Following on from my previous post, let's see how this fits in with the spatial epidemiology of PD.

As we've done before, we start with the paper by Willis et al. [1] which shows geographical variations in the incidence [2] of PD across the US. Roughly speaking, the west has low incidence and the east (from Texas north-eastwards) has high incidence.

If aluminium plays a part in the aetiology of PD, its spatial distribution, as far as ingestion is concerned, should match that of PD.

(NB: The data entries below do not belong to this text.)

-- ==== Sys2Proof/Decode.lean ====
section
/-! DEFINITION. Decoding a 128-bit command, total on all 2^128 values, with every illegal command rejected under the name
of the clause of 30_encoding.md R85 it falls under; then the encoder, from the same tables (R81, R82, R84); then the rows
of spec/opcode_table.json as data, beside which a statement can hold the decoder. -/

namespace Sys2Proof

/-- Why a command is illegal (30_encoding.md R85). The response does not carry the cause (R87: one code). -/
inductive Illegal where
  /-- `OPC` is not in the table of R84. -/
  | unknownOpcode
  /-- `SUB` is not a value the table lists for that `OPC`. -/
  | unlistedSub
  /-- `RSV0 != 0`. -/
  | reservedControlBits
  /-- A bit of `W1`, `W2` or `W3` that the format leaves unassigned is 1. -/
  | reservedOperandBits
  deriving DecidableEq, Repr

/-- `OPC = CMD[127:120]` (R81). -/
def Command.opc (c : Command) : BitVec 8 := c.extractLsb' 120 8

/-- `SUB = CMD[119:112]` (R81). -/
def Command.sub (c : Command) : BitVec 8 := c.extractLsb' 112 8

/-- `RSV0 = CMD[111:96]` (R81). -/
def Command.rsv0 (c : Command) : BitVec 16 := c.extractLsb' 96 16

/-- `W1 = CMD[95:64]` (R81). -/
def Command.w1 (c : Command) : BitVec 32 := c.extractLsb' 64 32

/-- `W2 = CMD[63:32]` (R81). -/
def Command.w2 (c : Command) : BitVec 32 := c.extractLsb' 32 32

/-- `W3 = CMD[31:0]` (R81). -/
def Command.w3 (c : Command) : BitVec 32 := c.extractLsb' 0 32

/-- A command from its fields, `RSV0` zero: `OPC ∥ SUB ∥ RSV0 ∥ W1 ∥ W2 ∥ W3` (R81). -/
def Command.pack (opc sub : BitVec 8) (w1 w2 w3 : BitVec 32) : Command := opc ++ sub ++ (0 : BitVec 16) ++ w1 ++ w2 ++ w3

/-- `v[15:0]`. -/
def lowHalf (v : BitVec 32) : BitVec 16 := v.extractLsb' 0 16

/-- `v[31:16]`. -/
def highHalf (v : BitVec 32) : BitVec 16 := v.extractLsb' 16 16

/-- Accept `i` if the bits the format leaves unassigned are 0 (R82, R85). -/
def acceptIf (unassignedZero : Bool) (i : Instr) : Except Illegal Instr :=
  if unassignedZero then .ok i else .error .reservedOperandBits

/-- Format `N` (R82): `SUB`, `W1`, `W2`, `W3` all 0. -/
def decodeN (c : Command) (i : Instr) : Except Illegal Instr :=
  if c.sub ≠ 0 then .error .unlistedSub else acceptIf (c.w1 == 0 && c.w2 == 0 && c.w3 == 0) i

/-- Format `I` (R82): `SUB[0]` is `bg`; `W1` holds `width` and `height`, `W2[15:0]` `top_line`; `W3` is `bg_addr`, or 0
where `bg = 0`. -/
def decodeI (c : Command) : Except Illegal Instr :=
  if c.sub = 0 then
    acceptIf (highHalf c.w2 == 0 && c.w3 == 0) (.init (lowHalf c.w1) (highHalf c.w1) (lowHalf c.w2))
  else if c.sub = 1 then
    acceptIf (highHalf c.w2 == 0) (.initBg (lowHalf c.w1) (highHalf c.w1) (lowHalf c.w2) c.w3)
  else .error .unlistedSub

/-- Format `R` (R82): `W1` is `cpp`, `W2[15:0]` is `line`, `W3` is `dest`. -/
def decodeR (c : Command) : Except Illegal Instr :=
  if c.sub ≠ 0 then .error .unlistedSub
  else acceptIf (highHalf c.w2 == 0) (.rasterize c.w1 (lowHalf c.w2) c.w3)

/-- The selector that `SUB` encodes (R82, R84: `0x00` to `0x03`). -/
def Selector.ofSub (sub : BitVec 8) : Option Selector :=
  if sub = 0 then some .p0 else if sub = 1 then some .p1 else if sub = 2 then some .front
  else if sub = 3 then some .back else none

/-- Format `S` of PLANE_IS_BIT_ADDRESSABLE (R82): `SUB[1:0]` is `sel`, `SUB[7:2]` is 0. -/
def decodeSelector (c : Command) : Except Illegal Instr :=
  match Selector.ofSub c.sub with
  | some sel => acceptIf (c.w1 == 0 && c.w2 == 0 && c.w3 == 0) (.planeIsBitAddressable sel)
  | none => .error .unlistedSub

/-- Format `S` of READ_REG (R82, R85): `SUB` is `reg`, 0 to 9. -/
def decodeReadReg (c : Command) : Except Illegal Instr :=
  if c.sub ≤ lastReg then acceptIf (c.w1 == 0 && c.w2 == 0 && c.w3 == 0) (.readReg c.sub) else .error .unlistedSub

/-- Format `C` (R82, R85): `W1[PIXW-1:0]` is `color`, `W1[31:PIXW]` is 0. -/
def decodeC (w : PixelWidth) (c : Command) (i : Pixel → Instr) : Except Illegal Instr :=
  if c.sub ≠ 0 then .error .unlistedSub else acceptIf (w.fits c.w1 && c.w2 == 0 && c.w3 == 0) (i c.w1)

/-- `OPC = 0x52` (R84): `SUB = 1` is SET_BACKGROUND (format `A`), `SUB = 0` is CLR_BACKGROUND (format `N`). -/
def decodeBackground (c : Command) : Except Illegal Instr :=
  if c.sub = 1 then acceptIf (c.w1 == 0 && c.w2 == 0) (.setBackground c.w3)
  else decodeN c .clrBackground

/-- Select the row by `(OPC, SUB)` and extract the operands (R84, R89 step 3). -/
def decodeFields (w : PixelWidth) (c : Command) : Except Illegal Instr :=
  if c.opc = 0x01 then decodeI c
  else if c.opc = 0x02 then decodeN c .destroy
  else if c.opc = 0x10 then decodeR c
  else if c.opc = 0x20 then decodeN c .pendFlip
  else if c.opc = 0x21 then decodeN c .flipNow
  else if c.opc = 0x30 then decodeN c .getBackBuffer
  else if c.opc = 0x31 then decodeN c .makeBackGraphics
  else if c.opc = 0x32 then decodeN c .copyToBack
  else if c.opc = 0x40 then decodeSelector c
  else if c.opc = 0x50 then decodeC w c .setFgColor
  else if c.opc = 0x51 then decodeC w c .setBgColor
  else if c.opc = 0x52 then decodeBackground c
  else if c.opc = 0x60 then decodeReadReg c
  else .error .unknownOpcode

/-- The decoder (30_encoding.md R85, R89) of a block with pixels of width `w`: the command's instruction, or why it is
illegal. -/
def decode (w : PixelWidth) (c : Command) : Except Illegal Instr :=
  if c.rsv0 ≠ 0 then .error .reservedControlBits else decodeFields w c

/-- The value of `SUB` that encodes a selector (R82). -/
def Selector.toSub : Selector → BitVec 8
  | .p0 => 0
  | .p1 => 1
  | .front => 2
  | .back => 3

/-- A half word in bits 15:0 of a word, bits 31:16 zero (R82). -/
def lowWord (v : BitVec 16) : BitVec 32 := (0 : BitVec 16) ++ v

/-- The encoder (30_encoding.md R81, R82, R84): the command word of an instruction. -/
def encode : Instr → Command
  | .init width height topLine => Command.pack 0x01 0x00 (height ++ width) (lowWord topLine) 0
  | .initBg width height topLine bgAddr => Command.pack 0x01 0x01 (height ++ width) (lowWord topLine) bgAddr
  | .destroy => Command.pack 0x02 0x00 0 0 0
  | .rasterize cpp line dest => Command.pack 0x10 0x00 cpp (lowWord line) dest
  | .pendFlip => Command.pack 0x20 0x00 0 0 0
  | .flipNow => Command.pack 0x21 0x00 0 0 0
  | .getBackBuffer => Command.pack 0x30 0x00 0 0 0
  | .makeBackGraphics => Command.pack 0x31 0x00 0 0 0
  | .copyToBack => Command.pack 0x32 0x00 0 0 0
  | .planeIsBitAddressable sel => Command.pack 0x40 sel.toSub 0 0 0
  | .setFgColor color => Command.pack 0x50 0x00 color 0 0
  | .setBgColor color => Command.pack 0x51 0x00 color 0 0
  | .setBackground addr => Command.pack 0x52 0x01 0 0 addr
  | .clrBackground => Command.pack 0x52 0x00 0 0 0
  | .readReg reg => Command.pack 0x60 reg 0 0 0

/-- A row of spec/opcode_table.json: a command belongs to it if its bits under `mask` are `pattern`. -/
structure Row where
  mnemonic : String
  pattern : Command
  mask : Command
  deriving DecidableEq, Repr

/-- The command's bits under the row's mask are the row's pattern. -/
def Row.admits (r : Row) (c : Command) : Bool := c &&& r.mask == r.pattern

/-- The rows of spec/opcode_table.json, in its order. Its masks are those of PIXW = 32. -/
def opcodeTable : List Row :=
  [⟨"INIT", 0x01000000000000000000000000000000, 0xFFFFFFFF00000000FFFF0000FFFFFFFF⟩,
   ⟨"INIT.BG", 0x01010000000000000000000000000000, 0xFFFFFFFF00000000FFFF000000000000⟩,
   ⟨"DESTROY", 0x02000000000000000000000000000000, 0xFFFFFFFFFFFFFFFFFFFFFFFFFFFFFFFF⟩,
   ⟨"RASTERIZE", 0x10000000000000000000000000000000, 0xFFFFFFFF00000000FFFF000000000000⟩,
   ⟨"PEND_FLIP", 0x20000000000000000000000000000000, 0xFFFFFFFFFFFFFFFFFFFFFFFFFFFFFFFF⟩,
   ⟨"FLIP_NOW", 0x21000000000000000000000000000000, 0xFFFFFFFFFFFFFFFFFFFFFFFFFFFFFFFF⟩,
   ⟨"GET_BACK_BUFFER", 0x30000000000000000000000000000000, 0xFFFFFFFFFFFFFFFFFFFFFFFFFFFFFFFF⟩,
   ⟨"MAKE_BACK_GRAPHICS", 0x31000000000000000000000000000000, 0xFFFFFFFFFFFFFFFFFFFFFFFFFFFFFFFF⟩,
   ⟨"COPY_TO_BACK", 0x32000000000000000000000000000000, 0xFFFFFFFFFFFFFFFFFFFFFFFFFFFFFFFF⟩,
   ⟨"PLANE_IS_BIT_ADDRESSABLE", 0x40000000000000000000000000000000, 0xFFFCFFFFFFFFFFFFFFFFFFFFFFFFFFFF⟩,
   ⟨"SET_FG_COLOR", 0x50000000000000000000000000000000, 0xFFFFFFFF00000000FFFFFFFFFFFFFFFF⟩,
   ⟨"SET_BG_COLOR", 0x51000000000000000000000000000000, 0xFFFFFFFF00000000FFFFFFFFFFFFFFFF⟩,
   ⟨"SET_BACKGROUND", 0x52010000000000000000000000000000, 0xFFFFFFFFFFFFFFFFFFFFFFFF00000000⟩,
   ⟨"CLR_BACKGROUND", 0x52000000000000000000000000000000, 0xFFFFFFFFFFFFFFFFFFFFFFFFFFFFFFFF⟩,
   ⟨"READ_REG", 0x60000000000000000000000000000000, 0xFF00FFFFFFFFFFFFFFFFFFFFFFFFFFFF⟩]

/-- The mnemonic of an instruction's row in spec/opcode_table.json. -/
def Instr.mnemonic : Instr → String
  | .init _ _ _ => "INIT"
  | .initBg _ _ _ _ => "INIT.BG"
  | .destroy => "DESTROY"
  | .rasterize _ _ _ => "RASTERIZE"
  | .pendFlip => "PEND_FLIP"
  | .flipNow => "FLIP_NOW"
  | .getBackBuffer => "GET_BACK_BUFFER"
  | .makeBackGraphics => "MAKE_BACK_GRAPHICS"
  | .copyToBack => "COPY_TO_BACK"
  | .planeIsBitAddressable _ => "PLANE_IS_BIT_ADDRESSABLE"
  | .setFgColor _ => "SET_FG_COLOR"
  | .setBgColor _ => "SET_BG_COLOR"
  | .setBackground _ => "SET_BACKGROUND"
  | .clrBackground => "CLR_BACKGROUND"
  | .readReg _ => "READ_REG"

/-- The command whose bits are the low `nbits` of `w`, every bit above them 0: one 128-bit word, numbered as
spec/opcode_table.json numbers it (`CMD[127:0]`, bit 0 the least significant bit of `W3`). Log entry 1. -/
def commandOfBits (nbits w : Nat) : Command := BitVec.ofNat 128 (w % 2 ^ nbits)

/-- The instruction the decoder reads from the command of `commandOfBits`, none where it is illegal, with the PIXW of
00_scope.md R6 (log entry 8). -/
def decodeTableWord (nbits w : Nat) : Option Instr := (decode .w32 (commandOfBits nbits w)).toOption

end Sys2Proof
end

Where does the aluminium come from:
- pots, pans, cans;
- water;
- food
- pollution.

The aluminium content of food and water will, to the extent that it is sourced locally, in part, depend on the amount of aluminium in the soil. The distribution of this across the US is given by Shacklette and Boerngen [3]. It shows almost the opposite distribution to that of PD:
Average aluminium content either side of 96th meridian
West 5.8%
East 3.3%

However, what probably really matters is the rate at which the aluminium leaches from the soil. This will depend, in part, on the pH of the rainfall [4] which is high to the west (an "eye-balled" average of 5.5) and low to the east (4.6).

It turns out that this difference has a completely disproportionate effect on solubility [5]: going from a pH of 5.5 to a pH of 4.6 the solubility quadrouples. This more than makes up for the original lower level of aluminium.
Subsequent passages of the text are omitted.